Dataset entries>
━━━━━━━━━━━━━━━━━━━━━━━━━━━━━━

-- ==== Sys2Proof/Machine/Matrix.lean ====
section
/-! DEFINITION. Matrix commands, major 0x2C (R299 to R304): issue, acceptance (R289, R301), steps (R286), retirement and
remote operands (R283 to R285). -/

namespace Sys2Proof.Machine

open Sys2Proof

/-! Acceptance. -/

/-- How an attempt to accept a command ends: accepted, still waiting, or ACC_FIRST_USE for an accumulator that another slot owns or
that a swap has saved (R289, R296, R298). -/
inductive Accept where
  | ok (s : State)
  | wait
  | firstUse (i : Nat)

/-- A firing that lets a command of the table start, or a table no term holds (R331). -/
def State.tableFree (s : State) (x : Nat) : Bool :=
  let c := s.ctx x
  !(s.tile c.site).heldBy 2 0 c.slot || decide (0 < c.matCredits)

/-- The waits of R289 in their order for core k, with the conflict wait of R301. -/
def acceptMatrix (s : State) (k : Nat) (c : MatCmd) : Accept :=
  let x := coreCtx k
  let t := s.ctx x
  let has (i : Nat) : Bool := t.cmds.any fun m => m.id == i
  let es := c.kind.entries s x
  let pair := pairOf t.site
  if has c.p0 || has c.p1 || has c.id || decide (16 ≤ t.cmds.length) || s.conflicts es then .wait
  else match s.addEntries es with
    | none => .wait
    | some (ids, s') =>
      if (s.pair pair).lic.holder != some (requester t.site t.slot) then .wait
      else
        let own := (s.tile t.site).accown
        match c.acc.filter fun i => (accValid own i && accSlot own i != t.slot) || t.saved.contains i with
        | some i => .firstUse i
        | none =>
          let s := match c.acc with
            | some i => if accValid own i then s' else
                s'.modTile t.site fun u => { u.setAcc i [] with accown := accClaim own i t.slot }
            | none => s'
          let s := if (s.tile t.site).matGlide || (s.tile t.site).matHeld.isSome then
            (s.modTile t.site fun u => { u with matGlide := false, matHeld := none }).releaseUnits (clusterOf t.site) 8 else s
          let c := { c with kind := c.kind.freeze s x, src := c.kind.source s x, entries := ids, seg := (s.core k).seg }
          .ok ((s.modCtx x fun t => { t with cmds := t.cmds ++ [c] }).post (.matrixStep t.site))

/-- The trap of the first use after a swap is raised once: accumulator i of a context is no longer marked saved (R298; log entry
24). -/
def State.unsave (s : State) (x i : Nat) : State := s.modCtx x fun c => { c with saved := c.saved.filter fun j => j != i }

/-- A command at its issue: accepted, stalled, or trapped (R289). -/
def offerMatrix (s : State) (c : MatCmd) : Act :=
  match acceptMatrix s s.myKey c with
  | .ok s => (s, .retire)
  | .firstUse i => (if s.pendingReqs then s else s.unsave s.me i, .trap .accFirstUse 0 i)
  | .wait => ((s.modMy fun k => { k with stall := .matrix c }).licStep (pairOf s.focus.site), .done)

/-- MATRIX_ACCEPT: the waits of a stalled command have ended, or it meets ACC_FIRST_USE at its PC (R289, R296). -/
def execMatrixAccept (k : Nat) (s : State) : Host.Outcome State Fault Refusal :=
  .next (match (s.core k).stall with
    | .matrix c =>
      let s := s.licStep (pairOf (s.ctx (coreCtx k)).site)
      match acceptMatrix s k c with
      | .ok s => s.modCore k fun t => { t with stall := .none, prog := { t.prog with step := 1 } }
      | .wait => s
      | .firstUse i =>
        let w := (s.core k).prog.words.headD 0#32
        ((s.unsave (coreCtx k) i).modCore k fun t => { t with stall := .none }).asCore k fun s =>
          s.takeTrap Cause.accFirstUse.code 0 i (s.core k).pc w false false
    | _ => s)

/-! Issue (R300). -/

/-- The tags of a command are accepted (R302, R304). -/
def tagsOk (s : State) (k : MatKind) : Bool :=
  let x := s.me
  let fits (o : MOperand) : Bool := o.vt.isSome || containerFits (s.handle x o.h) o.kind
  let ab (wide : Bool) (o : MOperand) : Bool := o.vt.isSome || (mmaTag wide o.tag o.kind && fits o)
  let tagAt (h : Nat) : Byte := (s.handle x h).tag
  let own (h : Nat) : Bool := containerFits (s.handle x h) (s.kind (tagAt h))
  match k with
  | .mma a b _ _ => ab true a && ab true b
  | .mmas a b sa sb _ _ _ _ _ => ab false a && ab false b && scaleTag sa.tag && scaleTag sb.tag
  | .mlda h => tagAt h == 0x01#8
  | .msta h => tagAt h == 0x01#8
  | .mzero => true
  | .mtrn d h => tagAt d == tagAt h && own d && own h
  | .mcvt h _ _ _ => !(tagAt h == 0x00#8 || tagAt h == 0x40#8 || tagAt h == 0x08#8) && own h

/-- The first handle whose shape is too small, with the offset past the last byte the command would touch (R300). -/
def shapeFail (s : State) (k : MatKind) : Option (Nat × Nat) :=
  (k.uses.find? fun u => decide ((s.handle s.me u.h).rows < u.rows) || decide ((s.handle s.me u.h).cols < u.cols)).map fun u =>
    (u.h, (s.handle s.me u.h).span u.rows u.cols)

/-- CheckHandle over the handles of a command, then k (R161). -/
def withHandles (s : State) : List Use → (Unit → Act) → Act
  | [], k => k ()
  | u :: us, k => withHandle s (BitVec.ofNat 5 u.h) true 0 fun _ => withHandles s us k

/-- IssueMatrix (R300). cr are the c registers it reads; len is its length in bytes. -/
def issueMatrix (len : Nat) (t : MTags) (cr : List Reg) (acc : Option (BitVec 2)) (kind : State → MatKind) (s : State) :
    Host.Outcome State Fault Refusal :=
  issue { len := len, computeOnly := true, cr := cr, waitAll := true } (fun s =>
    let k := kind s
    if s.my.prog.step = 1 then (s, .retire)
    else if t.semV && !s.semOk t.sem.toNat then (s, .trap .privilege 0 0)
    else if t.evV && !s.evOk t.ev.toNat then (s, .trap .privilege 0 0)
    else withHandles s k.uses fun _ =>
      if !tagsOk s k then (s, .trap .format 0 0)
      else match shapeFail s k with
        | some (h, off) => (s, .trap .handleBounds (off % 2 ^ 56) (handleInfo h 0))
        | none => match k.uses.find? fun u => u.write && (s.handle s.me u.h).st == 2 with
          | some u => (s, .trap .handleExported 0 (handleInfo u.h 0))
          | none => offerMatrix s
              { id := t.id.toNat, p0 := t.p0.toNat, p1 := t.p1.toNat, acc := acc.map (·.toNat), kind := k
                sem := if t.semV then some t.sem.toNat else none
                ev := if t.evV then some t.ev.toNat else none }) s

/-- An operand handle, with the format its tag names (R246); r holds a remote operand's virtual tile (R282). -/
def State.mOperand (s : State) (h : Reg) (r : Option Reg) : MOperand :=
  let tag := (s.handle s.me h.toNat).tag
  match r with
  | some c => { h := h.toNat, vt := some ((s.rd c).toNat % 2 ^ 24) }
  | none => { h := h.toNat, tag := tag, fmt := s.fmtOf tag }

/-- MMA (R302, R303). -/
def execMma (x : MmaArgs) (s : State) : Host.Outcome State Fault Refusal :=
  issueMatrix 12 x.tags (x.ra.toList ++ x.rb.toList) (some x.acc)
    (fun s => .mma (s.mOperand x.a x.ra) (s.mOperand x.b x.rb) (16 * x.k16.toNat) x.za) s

━━━━━━━━━━━━━━━━━━━━━━━━━━━━━━

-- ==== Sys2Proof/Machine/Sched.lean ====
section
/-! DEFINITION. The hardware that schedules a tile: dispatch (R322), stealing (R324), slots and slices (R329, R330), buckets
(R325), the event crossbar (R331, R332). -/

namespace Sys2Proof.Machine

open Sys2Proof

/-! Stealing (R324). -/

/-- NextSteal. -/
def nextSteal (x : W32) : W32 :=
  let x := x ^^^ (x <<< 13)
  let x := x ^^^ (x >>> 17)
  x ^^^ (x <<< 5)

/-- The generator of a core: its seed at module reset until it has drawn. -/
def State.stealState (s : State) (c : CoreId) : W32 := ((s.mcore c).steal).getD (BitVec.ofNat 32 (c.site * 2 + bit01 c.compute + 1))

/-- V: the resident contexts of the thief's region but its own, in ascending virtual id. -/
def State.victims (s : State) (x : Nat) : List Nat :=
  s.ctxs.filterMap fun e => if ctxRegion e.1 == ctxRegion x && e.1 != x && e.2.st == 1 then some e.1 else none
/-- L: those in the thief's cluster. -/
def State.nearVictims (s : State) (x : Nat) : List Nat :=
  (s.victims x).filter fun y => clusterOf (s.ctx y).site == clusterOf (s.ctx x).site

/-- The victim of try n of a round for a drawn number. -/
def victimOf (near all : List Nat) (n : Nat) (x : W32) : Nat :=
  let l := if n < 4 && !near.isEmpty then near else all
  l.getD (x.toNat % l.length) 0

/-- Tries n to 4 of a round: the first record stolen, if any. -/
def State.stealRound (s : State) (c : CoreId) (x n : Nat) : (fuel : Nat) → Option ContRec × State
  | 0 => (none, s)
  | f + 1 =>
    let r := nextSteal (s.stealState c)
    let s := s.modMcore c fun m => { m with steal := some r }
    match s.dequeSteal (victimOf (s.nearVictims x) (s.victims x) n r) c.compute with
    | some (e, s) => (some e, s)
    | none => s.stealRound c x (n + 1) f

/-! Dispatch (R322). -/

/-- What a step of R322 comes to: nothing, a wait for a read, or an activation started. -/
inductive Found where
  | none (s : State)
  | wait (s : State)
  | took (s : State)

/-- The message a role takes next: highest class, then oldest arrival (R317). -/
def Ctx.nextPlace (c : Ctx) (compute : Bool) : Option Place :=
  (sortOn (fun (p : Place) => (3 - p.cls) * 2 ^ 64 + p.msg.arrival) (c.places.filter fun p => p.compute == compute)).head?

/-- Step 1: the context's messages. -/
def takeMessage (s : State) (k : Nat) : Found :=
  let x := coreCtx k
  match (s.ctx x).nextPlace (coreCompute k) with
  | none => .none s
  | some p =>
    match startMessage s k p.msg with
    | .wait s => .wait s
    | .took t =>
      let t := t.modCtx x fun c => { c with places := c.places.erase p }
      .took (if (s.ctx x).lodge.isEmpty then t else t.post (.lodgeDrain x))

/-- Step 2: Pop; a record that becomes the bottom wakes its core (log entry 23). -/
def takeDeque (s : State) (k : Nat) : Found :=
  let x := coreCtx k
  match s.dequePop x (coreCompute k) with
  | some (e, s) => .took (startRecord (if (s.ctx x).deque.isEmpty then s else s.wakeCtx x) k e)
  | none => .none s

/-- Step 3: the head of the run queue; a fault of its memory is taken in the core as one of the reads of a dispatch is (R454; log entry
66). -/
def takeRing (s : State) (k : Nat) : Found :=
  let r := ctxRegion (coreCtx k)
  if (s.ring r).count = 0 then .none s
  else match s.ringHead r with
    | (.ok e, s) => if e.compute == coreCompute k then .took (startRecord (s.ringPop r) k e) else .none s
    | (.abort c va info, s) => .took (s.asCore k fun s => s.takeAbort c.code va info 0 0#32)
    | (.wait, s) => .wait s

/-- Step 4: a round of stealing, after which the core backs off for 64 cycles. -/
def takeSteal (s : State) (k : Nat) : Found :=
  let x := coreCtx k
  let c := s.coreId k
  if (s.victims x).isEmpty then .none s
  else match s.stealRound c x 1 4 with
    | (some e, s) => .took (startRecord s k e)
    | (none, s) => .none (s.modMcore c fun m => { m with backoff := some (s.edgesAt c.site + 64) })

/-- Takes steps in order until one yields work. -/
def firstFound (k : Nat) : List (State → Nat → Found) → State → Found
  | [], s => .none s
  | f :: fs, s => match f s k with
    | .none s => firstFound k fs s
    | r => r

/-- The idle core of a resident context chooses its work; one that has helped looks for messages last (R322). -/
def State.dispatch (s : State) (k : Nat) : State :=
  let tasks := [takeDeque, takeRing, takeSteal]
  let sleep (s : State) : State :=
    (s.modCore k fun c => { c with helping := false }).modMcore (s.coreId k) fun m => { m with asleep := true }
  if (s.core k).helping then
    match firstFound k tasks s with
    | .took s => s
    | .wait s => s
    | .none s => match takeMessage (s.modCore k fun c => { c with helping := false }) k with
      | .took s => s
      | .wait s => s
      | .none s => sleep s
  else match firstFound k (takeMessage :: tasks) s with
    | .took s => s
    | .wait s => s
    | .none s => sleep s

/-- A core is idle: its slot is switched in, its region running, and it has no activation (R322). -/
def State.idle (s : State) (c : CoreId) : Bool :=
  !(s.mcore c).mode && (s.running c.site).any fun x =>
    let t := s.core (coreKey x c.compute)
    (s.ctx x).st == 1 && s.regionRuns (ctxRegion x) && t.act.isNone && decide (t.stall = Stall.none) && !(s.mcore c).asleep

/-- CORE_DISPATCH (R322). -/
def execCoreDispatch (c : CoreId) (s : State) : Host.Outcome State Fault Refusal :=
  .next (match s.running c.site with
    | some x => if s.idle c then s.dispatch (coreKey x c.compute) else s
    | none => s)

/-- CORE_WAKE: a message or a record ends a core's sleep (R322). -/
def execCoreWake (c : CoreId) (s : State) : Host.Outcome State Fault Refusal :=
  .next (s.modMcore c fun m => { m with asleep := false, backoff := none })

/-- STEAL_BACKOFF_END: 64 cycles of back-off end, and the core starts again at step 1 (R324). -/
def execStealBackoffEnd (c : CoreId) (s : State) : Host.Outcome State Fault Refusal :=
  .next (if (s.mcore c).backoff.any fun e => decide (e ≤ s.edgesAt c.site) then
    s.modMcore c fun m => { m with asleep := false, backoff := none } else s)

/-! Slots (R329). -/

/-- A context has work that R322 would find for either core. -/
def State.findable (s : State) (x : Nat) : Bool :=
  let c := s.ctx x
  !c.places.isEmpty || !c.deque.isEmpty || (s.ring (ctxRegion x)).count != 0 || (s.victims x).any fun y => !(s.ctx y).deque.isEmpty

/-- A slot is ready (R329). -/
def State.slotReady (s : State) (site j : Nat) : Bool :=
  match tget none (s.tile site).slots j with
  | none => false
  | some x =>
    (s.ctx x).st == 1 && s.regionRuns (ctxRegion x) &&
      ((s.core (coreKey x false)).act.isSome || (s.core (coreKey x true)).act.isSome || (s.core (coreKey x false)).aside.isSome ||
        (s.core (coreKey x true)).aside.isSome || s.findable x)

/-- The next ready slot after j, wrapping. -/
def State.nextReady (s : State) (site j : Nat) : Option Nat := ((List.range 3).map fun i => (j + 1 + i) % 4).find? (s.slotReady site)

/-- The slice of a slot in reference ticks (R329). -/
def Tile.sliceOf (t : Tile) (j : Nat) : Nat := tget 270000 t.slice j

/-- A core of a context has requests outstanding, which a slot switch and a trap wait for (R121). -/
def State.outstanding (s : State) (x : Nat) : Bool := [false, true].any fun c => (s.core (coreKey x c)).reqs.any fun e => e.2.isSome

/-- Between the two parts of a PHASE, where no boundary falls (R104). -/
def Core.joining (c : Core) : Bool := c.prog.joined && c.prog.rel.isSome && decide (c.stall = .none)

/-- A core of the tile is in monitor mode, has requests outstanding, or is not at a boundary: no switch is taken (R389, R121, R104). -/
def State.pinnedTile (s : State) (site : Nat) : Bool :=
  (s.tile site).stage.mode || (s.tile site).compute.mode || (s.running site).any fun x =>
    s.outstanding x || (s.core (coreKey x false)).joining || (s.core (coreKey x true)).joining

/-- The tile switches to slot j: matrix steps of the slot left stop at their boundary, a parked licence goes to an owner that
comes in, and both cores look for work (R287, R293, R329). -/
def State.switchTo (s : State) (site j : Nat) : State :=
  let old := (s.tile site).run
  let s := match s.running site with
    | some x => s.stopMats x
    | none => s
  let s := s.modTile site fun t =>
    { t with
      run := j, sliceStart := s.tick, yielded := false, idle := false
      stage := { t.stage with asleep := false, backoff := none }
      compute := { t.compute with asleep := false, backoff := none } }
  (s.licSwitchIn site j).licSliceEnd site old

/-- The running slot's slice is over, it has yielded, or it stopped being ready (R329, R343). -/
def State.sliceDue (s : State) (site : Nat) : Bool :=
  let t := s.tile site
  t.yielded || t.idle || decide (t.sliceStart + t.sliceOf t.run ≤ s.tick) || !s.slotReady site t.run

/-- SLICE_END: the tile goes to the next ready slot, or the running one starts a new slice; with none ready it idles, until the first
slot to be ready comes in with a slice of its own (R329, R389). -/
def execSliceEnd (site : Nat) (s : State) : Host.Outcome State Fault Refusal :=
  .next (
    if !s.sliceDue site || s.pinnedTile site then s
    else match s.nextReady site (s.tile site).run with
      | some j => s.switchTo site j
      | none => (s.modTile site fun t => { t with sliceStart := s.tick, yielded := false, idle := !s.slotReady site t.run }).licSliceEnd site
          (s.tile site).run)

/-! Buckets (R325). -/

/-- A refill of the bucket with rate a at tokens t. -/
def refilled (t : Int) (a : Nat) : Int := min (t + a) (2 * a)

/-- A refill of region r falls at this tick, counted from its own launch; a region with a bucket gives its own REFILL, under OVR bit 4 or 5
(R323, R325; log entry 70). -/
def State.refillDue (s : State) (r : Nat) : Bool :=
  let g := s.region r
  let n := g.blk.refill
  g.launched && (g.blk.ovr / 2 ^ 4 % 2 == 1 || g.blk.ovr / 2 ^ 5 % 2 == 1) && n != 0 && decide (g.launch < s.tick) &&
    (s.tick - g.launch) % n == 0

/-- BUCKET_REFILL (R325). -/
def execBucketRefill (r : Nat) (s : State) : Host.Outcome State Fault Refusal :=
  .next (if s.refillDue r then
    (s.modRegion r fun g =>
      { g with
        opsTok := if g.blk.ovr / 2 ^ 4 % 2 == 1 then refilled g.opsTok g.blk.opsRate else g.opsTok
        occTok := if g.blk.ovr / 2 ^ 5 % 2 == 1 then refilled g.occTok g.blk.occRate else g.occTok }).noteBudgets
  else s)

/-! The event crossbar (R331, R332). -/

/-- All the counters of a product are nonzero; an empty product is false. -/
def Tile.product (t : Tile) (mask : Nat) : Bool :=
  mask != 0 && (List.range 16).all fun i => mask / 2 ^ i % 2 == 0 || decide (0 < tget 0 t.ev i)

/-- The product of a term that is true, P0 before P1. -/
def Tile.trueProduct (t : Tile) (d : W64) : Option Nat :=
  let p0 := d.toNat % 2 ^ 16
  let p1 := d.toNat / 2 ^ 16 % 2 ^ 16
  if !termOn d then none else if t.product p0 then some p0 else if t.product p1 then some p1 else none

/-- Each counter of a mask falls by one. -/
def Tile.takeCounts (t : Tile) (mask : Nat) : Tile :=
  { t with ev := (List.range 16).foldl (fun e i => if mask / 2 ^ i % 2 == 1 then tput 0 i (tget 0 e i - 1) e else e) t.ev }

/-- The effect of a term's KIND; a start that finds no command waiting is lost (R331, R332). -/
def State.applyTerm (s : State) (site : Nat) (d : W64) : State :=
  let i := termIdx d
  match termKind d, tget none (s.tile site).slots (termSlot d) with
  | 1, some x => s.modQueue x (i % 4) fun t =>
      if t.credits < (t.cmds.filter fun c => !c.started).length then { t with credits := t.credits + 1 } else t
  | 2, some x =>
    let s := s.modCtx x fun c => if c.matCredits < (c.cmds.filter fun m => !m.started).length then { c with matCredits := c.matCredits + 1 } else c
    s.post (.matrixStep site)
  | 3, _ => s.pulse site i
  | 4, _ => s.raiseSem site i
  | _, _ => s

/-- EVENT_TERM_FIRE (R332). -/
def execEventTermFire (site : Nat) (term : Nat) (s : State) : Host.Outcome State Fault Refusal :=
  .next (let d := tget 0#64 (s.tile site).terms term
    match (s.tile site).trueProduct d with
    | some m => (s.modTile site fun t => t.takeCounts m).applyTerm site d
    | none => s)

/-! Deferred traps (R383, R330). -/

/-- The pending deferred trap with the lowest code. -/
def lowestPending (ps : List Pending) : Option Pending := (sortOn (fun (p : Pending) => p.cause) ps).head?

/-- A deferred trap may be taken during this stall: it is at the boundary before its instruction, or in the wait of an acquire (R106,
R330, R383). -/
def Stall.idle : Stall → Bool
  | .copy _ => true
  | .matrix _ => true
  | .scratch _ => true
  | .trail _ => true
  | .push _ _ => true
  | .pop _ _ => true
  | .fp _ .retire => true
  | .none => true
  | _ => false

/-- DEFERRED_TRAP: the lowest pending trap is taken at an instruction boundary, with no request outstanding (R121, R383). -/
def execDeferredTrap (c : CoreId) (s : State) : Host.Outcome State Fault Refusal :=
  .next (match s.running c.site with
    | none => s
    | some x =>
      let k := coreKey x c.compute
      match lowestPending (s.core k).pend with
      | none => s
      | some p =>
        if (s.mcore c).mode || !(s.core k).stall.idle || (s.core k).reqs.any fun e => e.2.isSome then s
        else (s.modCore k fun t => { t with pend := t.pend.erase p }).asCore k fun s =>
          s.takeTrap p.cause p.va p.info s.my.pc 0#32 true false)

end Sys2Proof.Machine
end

━━━━━━━━━━━━━━━━━━━━━━━━━━━━━━

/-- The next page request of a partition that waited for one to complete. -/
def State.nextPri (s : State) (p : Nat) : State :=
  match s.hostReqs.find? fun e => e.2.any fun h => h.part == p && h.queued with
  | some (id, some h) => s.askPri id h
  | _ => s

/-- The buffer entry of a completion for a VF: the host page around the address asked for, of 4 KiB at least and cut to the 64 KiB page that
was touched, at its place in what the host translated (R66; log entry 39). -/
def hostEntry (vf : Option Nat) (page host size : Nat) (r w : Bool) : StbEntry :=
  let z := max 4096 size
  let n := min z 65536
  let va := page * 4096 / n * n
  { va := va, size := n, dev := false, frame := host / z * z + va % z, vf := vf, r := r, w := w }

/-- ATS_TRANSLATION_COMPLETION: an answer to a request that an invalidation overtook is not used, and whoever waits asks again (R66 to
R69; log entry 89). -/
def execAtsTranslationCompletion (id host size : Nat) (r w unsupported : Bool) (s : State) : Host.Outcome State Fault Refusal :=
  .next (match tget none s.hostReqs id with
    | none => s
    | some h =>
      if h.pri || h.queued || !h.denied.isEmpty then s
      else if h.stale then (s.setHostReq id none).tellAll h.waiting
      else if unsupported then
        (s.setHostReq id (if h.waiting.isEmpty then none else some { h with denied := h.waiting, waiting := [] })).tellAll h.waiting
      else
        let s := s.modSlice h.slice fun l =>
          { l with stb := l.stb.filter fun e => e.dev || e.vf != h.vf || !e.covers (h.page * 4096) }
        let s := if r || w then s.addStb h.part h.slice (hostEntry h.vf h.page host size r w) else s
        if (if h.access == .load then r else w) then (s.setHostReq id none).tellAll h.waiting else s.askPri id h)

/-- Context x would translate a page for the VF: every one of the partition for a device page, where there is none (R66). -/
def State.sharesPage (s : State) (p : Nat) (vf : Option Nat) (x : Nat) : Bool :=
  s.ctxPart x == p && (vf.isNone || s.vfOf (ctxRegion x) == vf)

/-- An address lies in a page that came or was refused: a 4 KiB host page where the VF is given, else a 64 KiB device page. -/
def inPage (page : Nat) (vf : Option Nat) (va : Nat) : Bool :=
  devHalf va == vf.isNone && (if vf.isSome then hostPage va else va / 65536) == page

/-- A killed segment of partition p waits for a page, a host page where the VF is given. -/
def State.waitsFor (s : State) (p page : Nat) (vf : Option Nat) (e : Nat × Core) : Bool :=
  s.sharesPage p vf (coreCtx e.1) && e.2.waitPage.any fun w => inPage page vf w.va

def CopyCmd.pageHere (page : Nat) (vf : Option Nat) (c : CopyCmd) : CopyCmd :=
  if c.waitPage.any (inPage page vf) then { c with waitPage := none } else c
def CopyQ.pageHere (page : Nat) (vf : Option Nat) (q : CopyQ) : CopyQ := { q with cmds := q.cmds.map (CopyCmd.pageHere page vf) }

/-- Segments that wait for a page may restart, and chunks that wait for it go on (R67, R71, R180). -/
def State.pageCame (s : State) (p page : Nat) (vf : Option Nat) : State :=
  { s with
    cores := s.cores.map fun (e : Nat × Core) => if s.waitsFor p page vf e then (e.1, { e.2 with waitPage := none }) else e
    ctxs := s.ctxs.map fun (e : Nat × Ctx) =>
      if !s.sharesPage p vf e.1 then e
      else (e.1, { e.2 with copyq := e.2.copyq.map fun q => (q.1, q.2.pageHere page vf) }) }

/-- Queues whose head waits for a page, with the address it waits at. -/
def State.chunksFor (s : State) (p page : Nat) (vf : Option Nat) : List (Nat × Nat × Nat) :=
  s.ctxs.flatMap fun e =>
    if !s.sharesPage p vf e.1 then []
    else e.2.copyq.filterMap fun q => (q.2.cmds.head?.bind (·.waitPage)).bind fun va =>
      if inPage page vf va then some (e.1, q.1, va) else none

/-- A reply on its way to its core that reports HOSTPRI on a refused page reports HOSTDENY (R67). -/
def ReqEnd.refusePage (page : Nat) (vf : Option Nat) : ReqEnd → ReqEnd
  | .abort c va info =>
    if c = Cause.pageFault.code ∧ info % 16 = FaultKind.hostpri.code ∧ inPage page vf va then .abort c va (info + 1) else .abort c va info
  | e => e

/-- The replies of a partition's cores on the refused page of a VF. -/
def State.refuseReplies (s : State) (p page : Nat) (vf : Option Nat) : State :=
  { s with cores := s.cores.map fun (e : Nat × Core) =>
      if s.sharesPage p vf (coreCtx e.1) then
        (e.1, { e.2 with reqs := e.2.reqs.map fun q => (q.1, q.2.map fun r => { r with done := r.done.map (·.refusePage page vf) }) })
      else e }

━━━━━━━━━━━━━━━━━━━━━━━━━━━━━━

TASK BRIEF> From the data above, output only the lines between the line containing "(0 < c.matCredits)" and the line containing "let t := s.ctx x", inclusive, exactly as written.

RESPONSE>
  !(s.tile c.site).heldBy 2 0 c.slot || decide (0 < c.matCredits)

/-- The waits of R289 in their order for core k, with the conflict wait of R301. -/
def acceptMatrix (s : State) (k : Nat) (c : MatCmd) : Accept :=
  let x := coreCtx k
  let t := s.ctx x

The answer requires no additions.